We love scones and these carrot cake scones are so good! Full of goodies like finely grated carrots, raisins, and toasted pecans, and spiced with cinnamon and cardamom, they are a hearty and delicious breakfast snack. If you want to go all in, top them with cream cheese icing and you have an authentic “carrot cake” breakfast! If you prefer to stay a little more on the healthy side, then you might want to skip the icing. Or, maybe not. It’s so good! 🥕
For these scones, we used The Best Currant Scone recipe and added all of the carrot cake ingredients, which made the dough just a little bit softer due to the moisture in the raisins and carrots. Be sure to squeeze the excess water from the reconstituted raisins before adding them to the dough. If they are too wet, you may need to add a little bit of extra flour, but add just two tablespoons at a time, until the dough is no longer too sticky to roll out. You may not need it at all, if you really squeeze the water from the raisins after soaking them in boiling water for 15-20 minutes.
The reason for soaking the raisins is to keep them from drying out in the baking process. We usually soak our raisins before adding them to any baked goods.

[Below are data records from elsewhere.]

/-- A command whose checks pass writes inside the LRAM and keeps the memory's canonical form. -/
theorem commandEffect_memorySound {i : Instr} {s : State} (h : MemorySound s)
    (hf : commandFault i s = none) : MemorySound (commandEffect i s) := by
  cases i with
  | enc7 =>
    obtain ⟨-, hdst, -⟩ := (orElse_eq_none_iff.mp hf).imp_right orElse_eq_none_iff.mp
    exact h.writeBytes hdst (by rw [packBits_length, symbolBits_length, enc7Input, readBytes_length])
  | dec7 =>
    obtain ⟨-, -, hdst⟩ := (orElse_eq_none_iff.mp hf).imp_right orElse_eq_none_iff.mp
    exact h.writeBytes hdst (groupSymbols_length _ _)
  | lcgGenn n => exact h.writeBytes hf (by rw [wordBytes_length, lcgGennDraws, lcgDraws_length])
  | bbsOut count =>
    obtain ⟨-, hdst⟩ := orElse_eq_none_iff.mp hf
    exact h.writeBytes hdst (by rw [wordBytes_length, bbsOutStates, bbsStates_length])
  | gamma audit =>
    simp only [commandEffect, gammaEffect]
    split
    · exact h
    · exact gammaWrites_memorySound h ‹_› hf
  | primeGen rounds =>
    simp only [commandEffect]
    cases (primeGenSearch rounds s).found <;> exact h
  | modexp | mrTest | lcgNext | bbsInit | bbsNext => exact h

/-- The state register holds the state of a generator exactly (43_bbs.md R175). -/
theorem BbsInstance.ofNat_state {n x : Nat} (h : BbsInstance n x) : BbsInstance n (BitVec.ofNat 64 x).toNat := by
  rwa [BitVec.toNat_ofNat, Nat.mod_eq_of_lt (h.reduced.trans h.bound)]

/-- The last output of a run with a round is a state of the generator with the key's modulus (44_gamma.md R199). -/
theorem gammaLast_bbsInstance {s : State} (hn : gammaCount s ≠ 0) (hc : bbsCheck s = none) :
    BbsInstance (bbsModulus s) (gammaLast s).lastOut := by
  obtain ⟨hpos, hbound⟩ := bbsModulus_bounds hc
  rw [gammaLast_eq s hn, gammaRound_lastOut]
  exact (BbsInstance.initial _ _ hpos hbound).iterate 5

/-- A command whose checks pass keeps the generator sound: it leaves it alone, squares its state, or constructs one
(43_bbs.md R172 to R175; 44_gamma.md R199). -/
theorem commandEffect_instanceSound {i : Instr} {s : State} (h : InstanceSound s) (hf : commandFault i s = none) :
    InstanceSound (commandEffect i s) := by
  cases i with
  | bbsInit =>
    obtain ⟨hpos, hbound⟩ := bbsModulus_bounds hf
    exact ⟨fun _ => (BbsInstance.initial _ _ hpos hbound).word, fun hv => nomatch hv⟩
  | bbsNext =>
    have hvalid := (bbsInitialized_eq_none_iff s).mp hf
    exact ⟨fun _ => (h.1 hvalid).sqMod.ofNat_state, fun hv => absurd (hvalid.symm.trans hv) (by decide)⟩
  | bbsOut count =>
    have hvalid := (bbsInitialized_eq_none_iff s).mp (orElse_eq_none_iff.mp hf).1
    refine ⟨fun _ => BbsInstance.ofNat_state ?_, fun hv => absurd (hvalid.symm.trans hv) (by decide)⟩
    rw [bbsOutStates, bbsStates_getLastD]
    exact (h.1 hvalid).iterate count
  | gamma audit =>
    simp only [commandEffect, gammaEffect]
    split
    · exact h
    · rename_i hn
      obtain ⟨hcheck, -, -⟩ := (gammaFault_eq_none_iff audit s hn).mp hf
      exact ⟨fun _ => (gammaLast_bbsInstance hn hcheck).word, fun hv => nomatch hv⟩
  | primeGen rounds =>
    simp only [commandEffect]
    cases (primeGenSearch rounds s).found <;> exact h
  | enc7 | dec7 | modexp | mrTest | lcgNext | lcgGenn => exact h

/-- A command run in a sound state with `DONE` and `ERR` 0 ends in a sound state. -/
theorem exec_keeps_inv {i : Instr} {s t : State} (hi : s.Inv) (hd : s.done = false) (he : s.err = false)
    (h : exec i s = .next t) : t.Inv := by
  rcases exec_cases h with ⟨f, hf, rfl⟩ | ⟨hf, rfl⟩
  · rw [afterDraws_frame]
    exact hi.takeFault hd (commandFault_named hf)
  · obtain ⟨hwf, hinside⟩ := commandEffect_memorySound hi.memorySound hf
    rw [commandEffect_cfg] at hinside
    exact hi.complete he (commandEffect_cfg i s) hwf hinside (commandEffect_err i s)
      (commandEffect_instanceSound hi.instanceSound hf)

/-! ### The host and the reset input -/

/-- A host operation keeps the invariant. -/
theorem HostEffect.keeps_inv {s u : State} (hi : s.Inv) (h : HostEffect s u) : u.Inv := by
  obtain ⟨hsize, hmemory, hinside, hdoneErr, hrunning, hvalid, hnone, hcause⟩ := hi
  cases h with
  | nothing | control | dropped | unspecified =>
    exact ⟨hsize, hmemory, hinside, hdoneErr, hrunning, hvalid, hnone, hcause⟩
  | acknowledge v =>
    refine ⟨hsize, hmemory, hinside, ?_, fun w hw => ?_, hvalid, hnone, fun he => hcause ?_⟩
    · simp only [clearStatus_done, clearStatus_err, Bool.and_eq_true]
      exact fun hde => hdoneErr ⟨hde.1.1, hde.2.1⟩
    · obtain ⟨hcmd, hd, he⟩ := hrunning w hw
      exact ⟨hcmd, by simp [hd], by simp [he]⟩
    · simp only [clearStatus_err, Bool.and_eq_true] at he
      exact he.1
  | accepted v idle noErr =>
    exact ⟨hsize, hmemory, hinside, by simp, fun w hw => ⟨Phase.busy.inj hw, rfl, noErr⟩, hvalid, hnone, hcause⟩
  | operand r v =>
    rw [writeOperand_frame]
    exact ⟨hsize, hmemory, hinside, hdoneErr, hrunning, hvalid, hnone, hcause⟩
  | byte a b idle ha =>
    obtain ⟨hwf, hin⟩ := writeBytes_memoryInv hmemory hinside a [b] (.inr ha)
    exact ⟨hsize, hwf, hin, hdoneErr, hrunning, hvalid, hnone, hcause⟩

theorem hostStep_keeps_inv {s : State} (hi : s.Inv) : (hostStep s).Inv := by
  obtain ⟨u, host, hstep, hu⟩ := hostStep_hostEffect s
  rw [hstep]
  exact (hu.keeps_inv hi).of_agents host u.busyReads u.turns

/-- The reset input leaves a sound state from any state whose parameter is in its range. -/
theorem unitReset_inv {s : State} (h : s.cfg.wf) : (unitReset s).Inv where
  size := h
  memory := List.Pairwise.nil
  inside := fun _ hc => nomatch hc
  doneErr := fun hde => nomatch hde.1
  running := fun _ hw => nomatch hw
  instanceValid := fun hv => nomatch hv
  noInstance := fun _ => ⟨rfl, rfl⟩
  causeNamed := fun he => nomatch he

theorem popTurn_inv {s : State} (hi : s.Inv) : (popTurn s).Inv := hi.of_agents s.host s.busyReads s.turns.tail

end Sys2Proof.Machine
end

section
/-! ## The register port and the sequencer, as the statements of 10_state.md ask for them -/

namespace Sys2Proof.Machine

open Sys2Proof.Claims

/-! ### Which register an index reaches (10_state.md R23) -/

theorem regAt_operandIndex {index : Byte} (h : index ∈ operandIndices) :
    ∃ r, regAt index = some r ∧ regAccess r = .operand := by
  have table : ∀ j ∈ operandIndices, ∃ r ∈ allRegs, regAt j = some r ∧ regAccess r = .operand := by decide
  obtain ⟨r, -, hr⟩ := table index h
  exact ⟨r, hr⟩

theorem regAt_readOnlyIndex {index : Byte} (h : index ∈ readOnlyIndices) :
    ∃ r, regAt index = some r ∧ regAccess r = .readOnly := by
  have table : ∀ j ∈ readOnlyIndices, ∃ r ∈ allRegs, regAt j = some r ∧ regAccess r = .readOnly := by decide
  obtain ⟨r, -, hr⟩ := table index h
  exact ⟨r, hr⟩
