-- ==== Sys2Proof/Machine/Finalize.lean ====
section
/-! DEFINITION. The command FINAL: padding and the last block or blocks (spec 42_finalize.md R120, R121). -/

namespace Sys2Proof.Machine

/-- When the length does not fit after the marker (`n + 1 > 56`), the current block is compressed first and the buffer becomes
a fresh all-zero block (R120, R121). -/
def spillBlock (n : Nat) (s : State) : Except Fault State :=
  if n + 1 > 56 then (flushBlock s).map fun s => { s with BUF := Memory.cleared }
  else .ok s

/-- `do_final` (R121), performed in phase ABSORB; the steps are sequential as written. -/
def doFinal (s : State) : Except Fault State := do
  let n := s.CNT.val
  let s ← s.store n marker
  let s ← s.store (n + 1) (zeroBytes (63 - n))
  let s ← spillBlock n s
  let s ← s.store 56 (lengthSuffix s.LEN)
  let s ← flushBlock s
  .ok { s with CNT := 0, PHASE := .done }

/-- FINAL: ignored in FAULT, cause 2 in DONE, otherwise `do_final` (R121, R143). -/
def execFinal (s : State) : Host.Outcome State Fault Refusal :=
  whileAbsorbing .finalAfterDone doFinal s

end Sys2Proof.Machine
end

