-- ==== Sys2Proof/Safety.lean ====
section
/-! DEFINITION. What a run has come to (spec 70_reset_and_hazards.md R180), the invariant of every step, and what it is for a
state to hold a message prefix (41_accumulate.md R106). -/

namespace Sys2Proof.Machine

/-- What a run has come to, by its last state (R180). -/
inductive RunResult where
  /-- PHASE = DONE: the run has produced this digest. -/
  | digest (d : Digest)
  /-- PHASE = FAULT: the run has gone wrong and has no digest. -/
  | failed (c : Cause)
  /-- PHASE = ABSORB: the run is unfinished and has no digest. -/
  | unfinished
  deriving DecidableEq, Repr

/-- The result of a run that ends in a state (R180). -/
def State.result (s : State) : RunResult :=
  match s.PHASE with
  | .done => .digest (digestBytes s.V)
  | .fault => .failed s.FCAUSE
  | .absorb => .unfinished

/-- What every step keeps: the buffer's canonical form (log 2); `FCAUSE ≠ 0` exactly in FAULT (R27); `LEN` a multiple of 8
(R25); in ABSORB `CNT = (LEN / 8) mod 64` (R33); in DONE `CNT = 0` (R125). -/
structure State.Inv (s : State) : Prop where
  buf_wf : s.BUF.wf = true
  cause_iff_fault : s.FCAUSE ≠ .none ↔ s.PHASE = .fault
  len_multiple : s.LEN.toNat % 8 = 0
  count_of_len : s.PHASE = .absorb → s.CNT.val = s.LEN.toNat / 8 % 64
  done_count : s.PHASE = .done → s.CNT = 0

/-- The state holds the message prefix `M`, absorbed since the last initialisation (R106). -/
structure State.HoldsPrefix (s : State) (M : List Byte) : Prop where
  phase : s.PHASE = .absorb
  fits : M.length ≤ Config.maxMsgBytes
  words : s.V = compressBlocks (M.length / 64) IV M
  count : s.CNT.val = M.length % 64
  buffered : ∀ a, a < M.length % 64 → s.BUF.read a = M.getD (64 * (M.length / 64) + a) 0x00
  len : s.LEN.toNat = 8 * M.length
  buf_wf : s.BUF.wf = true

/-- Two states alike in everything that is not dead: the dead bytes are `BUF[i]` for `i ≥ CNT` in ABSORB, and all of `BUF`
in DONE and FAULT (R23, R125). -/
structure State.AlikeButDead (s t : State) : Prop where
  words : t.V = s.V
  count : t.CNT = s.CNT
  len : t.LEN = s.LEN
  phase : t.PHASE = s.PHASE
  cause : t.FCAUSE = s.FCAUSE
  waiting : t.port = s.port
  live : s.PHASE = .absorb → ∀ a, a < s.CNT.val → t.BUF.read a = s.BUF.read a

end Sys2Proof.Machine
end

They stay plump and juicy this way!
Carrot Cake Scones
Ingredients
Scones:
- 2 1/2 cups all-purpose flour
- 4 tbsp. light brown sugar
- 1 tsp. baking soda
- 2 tsp. cream of tartar
- 1/2 tsp. salt
- 1 tsp. cinnamon
- 1/2 tsp. cardamom
- 1/4 tsp. all-spice *optional
- 4 oz. butter, chilled and cut into small 1/2-inch pieces (8 tbsp. or 1 stick, or 1/2 cup)
- 1 cup raisins rehydrated – see directions below
- 1 cup toasted pecans (coarsely choppes)
- 1 cup finely grated carrots
- 3/4 cup milk or half and half – your choice
- 1 tsp. vanilla extract
- 1/2 cup toasted pecans pieces (for garnish on top of the icing)
Vanilla Icing
- 2 oz. cream cheese (softened to room temp)
- 1 cup sifted powdered sugar
- 2 tbsp. milk
- 1/2 tsp. vanilla extract
Instructions
- Preheat oven to 425⁰. Prepare a baking sheet with cooking spray or parchment paper.
- To rehydrate the raisins, place them in a small bowl. Pour about 1 cup of boiling water over them and allow this to sit for about 15-20 minutes. Strain or squeeze excess water out of the raisins before adding them to the dough. You can use a strainer for this or cheese cloth.
- Sift flour, salt, baking soda, cinnamon, cardamom, (allspice if using), and cream of tartar into a bowl. Stir in brown sugar. Using a pastry cutter or cold fingertips, cut the butter pieces into the dries until the pieces of butter are like small peas. Stir in the raisins, carrots and pecans. Mix well.
- Add milk and vanilla all at once and mix just until integrated. Turn dough onto floured cloth or board and gather into a ball. You may need to absorb a little of the extra flour for this step, but be careful to not over handle your dough. Use a very light touch. Remember, as our British au pair once told me, “The keys to good scones are cold hands and a warm heart!” 💕
- Roll or flatten the dough ball out to about 1 ¼ inch in thickness. Cut dough into 8 triangles for large scones, or 12 triangles for smaller scones. Or, you can also use a biscuit cutter dipped in flour if you prefer round scones.
- Place scones on prepared baking sheet and refrigerate for approximately 10-15 minutes, or longer. Remove from oven and bake for approximately 12-14 minutes, or until the tops begin to turn golden-brown. Remove from oven and cool completely before icing.
Make the Icing
- While the scones are baking, it’s time to make the icing. Simply blend the sifted powered sugar with the softened cream cheese. Whisk in the vanilla and enough milk to get to a thick icing consistency. If accidentally add to much milk, just add a little more sugar, and if it’s too thick, then add more milk, a tiny bit at a time!
- Spread the icing over the cooled scones with a spoon or offset spatula and then top with extra toasted pecan pieces. If you want to serve the scones warm, store them without the icing, and once reheated, spread the icing over them just before serving. These scones store very well in the refrigerator even once iced, but if you want to freeze them, we suggest icing them when you’re ready to serve them.
A union of carrot cake and scones??? Yes please! We couldn’t wait to give this recipe a try, and these bad boys did not disappoint. We could hardly wait for them to cool after coming out of the oven before digging in. Love that they’re low on sugar (we skipped the icing) as we intended to freeze the majority of the batch. The raisins provided more than enough sweetness to satisfy. In all honesty, not even half the recipe actually made it to the freezer – they were too tasty!
Thank you, Zoe! We are so happy that you tried these scones and loved them! We’re with you … the raisins (and carrots) make them taste sweet without a lot of sugar! We hope they become a regular in your breakfast rotation! Good luck on the race!